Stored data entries
-- ==== Sys2Proof/Machine/DmaOps.lean ====
section
/-!
DEFINITION. The DMA unit (R343 to R367): the operations of the register channels, their completion, errors and aborts, the
fall-back path of the line builder (R129), and the descriptor rings.
-/
namespace Sys2Proof.Machine

/-! ## Reshuffle (R354) -/

/-- Bit `k` of a buffer. -/
def bufBit (bs : List Byte) (k : Nat) : Bool := (bs.getD (k / 8) 0).getLsbD (k % 8)

/-- A byte from eight bits, bit 0 first. -/
def byteOfBits (f : Nat → Bool) : Byte := (List.range 8).foldl (fun b i => setBit b i (f i)) 0

/-- The `n` bits `f 0`, `f 1`, … as bytes, the unused high bits of the last byte zero. -/
def bytesOfBits (n : Nat) (f : Nat → Bool) : List Byte :=
  (List.range ((n + 7) / 8)).map (fun j => byteOfBits (fun i => decide (8 * j + i < n) && f (8 * j + i)))

/-- The parameters of a reshuffle. -/
structure Reshuffle where
  mode : Nat
  pmsb : Bool
  rev : Bool
  n : Nat
  g : Nat
  pstride : Nat
deriving DecidableEq, Repr

/-- PARAM read as reshuffle parameters. -/
def reshuffleOf (w : Word) : Reshuffle :=
  { mode := field w 31 30, pmsb := w.getLsbD 29, rev := w.getLsbD 28, n := field w 27 24 + 1, g := field w 23 19 + 1,
    pstride := field w 15 0 }

/-- Elements of a SPLIT or MERGE of `count` bytes. -/
def Reshuffle.elems (r : Reshuffle) (count : Nat) : Nat := count * 8 / r.n

/-- Bytes per plane. -/
def Reshuffle.planeBytes (r : Reshuffle) (count : Nat) : Nat := (r.elems count + 7) / 8

/-- Whether the parameters are valid for `count` bytes. -/
def Reshuffle.ok (r : Reshuffle) (count : Nat) : Bool :=
  match r.mode with
  | 0 | 1 => decide (r.n ≤ 4 ∧ count * 8 % r.n = 0 ∧ r.planeBytes count ≤ r.pstride)
  | 2 => decide (count * 8 % (r.n * r.g) = 0 ∧ count * 8 / (r.n * r.g) ≠ 0)
  | _ => false

/-- The plane that holds bit `b` of each element. -/
def Reshuffle.plane (r : Reshuffle) (b : Nat) : Nat := if r.pmsb then r.n - 1 - b else b

/-- The source ranges of a reshuffle: offset and length. -/
def Reshuffle.sources (r : Reshuffle) (count : Nat) : List (Nat × Nat) :=
  if r.mode = 1 then (List.range r.n).map (fun pl => (pl * r.pstride, r.planeBytes count)) else [(0, count)]

/-- What a reshuffle writes: offset and bytes of each range. `src` holds the bytes of its source ranges. -/
def Reshuffle.run (r : Reshuffle) (count : Nat) (src : List (List Byte)) : List (Nat × List Byte) :=
  let one := src.headD []
  match r.mode with
  | 0 => (List.range r.n).map (fun pl =>
      (pl * r.pstride, bytesOfBits (r.elems count) (fun e => bufBit one (r.n * e + r.plane pl))))
  | 1 => [(0, bytesOfBits (count * 8) (fun k => bufBit (src.getD (r.plane (k % r.n)) []) (k / r.n)))]
  | _ =>
    let blk := count * 8 / (r.n * r.g)
    [(0, bytesOfBits (count * 8) (fun k =>
      let t := k % r.g
      let j := k / r.g % r.n
      let q := k / r.g / r.n
      bufBit one ((j * blk + (if r.rev then blk - 1 - q else q)) * r.g + t)))]

/-! ## Moving data -/

/-- The first access that failed: its offset in the transfer, its response, and whether it was the last. -/
structure DmaFail where
  ofs : Nat
  resp : Resp
  last : Bool
deriving DecidableEq, Repr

### EXERCISE AIM
Within the data above, filter for lines containing the word "elems" and copy each one.

### ANSWER
def Reshuffle.elems (r : Reshuffle) (count : Nat) : Nat := count * 8 / r.n
def Reshuffle.planeBytes (r : Reshuffle) (count : Nat) : Nat := (r.elems count + 7) / 8
      (pl * r.pstride, bytesOfBits (r.elems count) (fun e => bufBit one (r.n * e + r.plane pl))))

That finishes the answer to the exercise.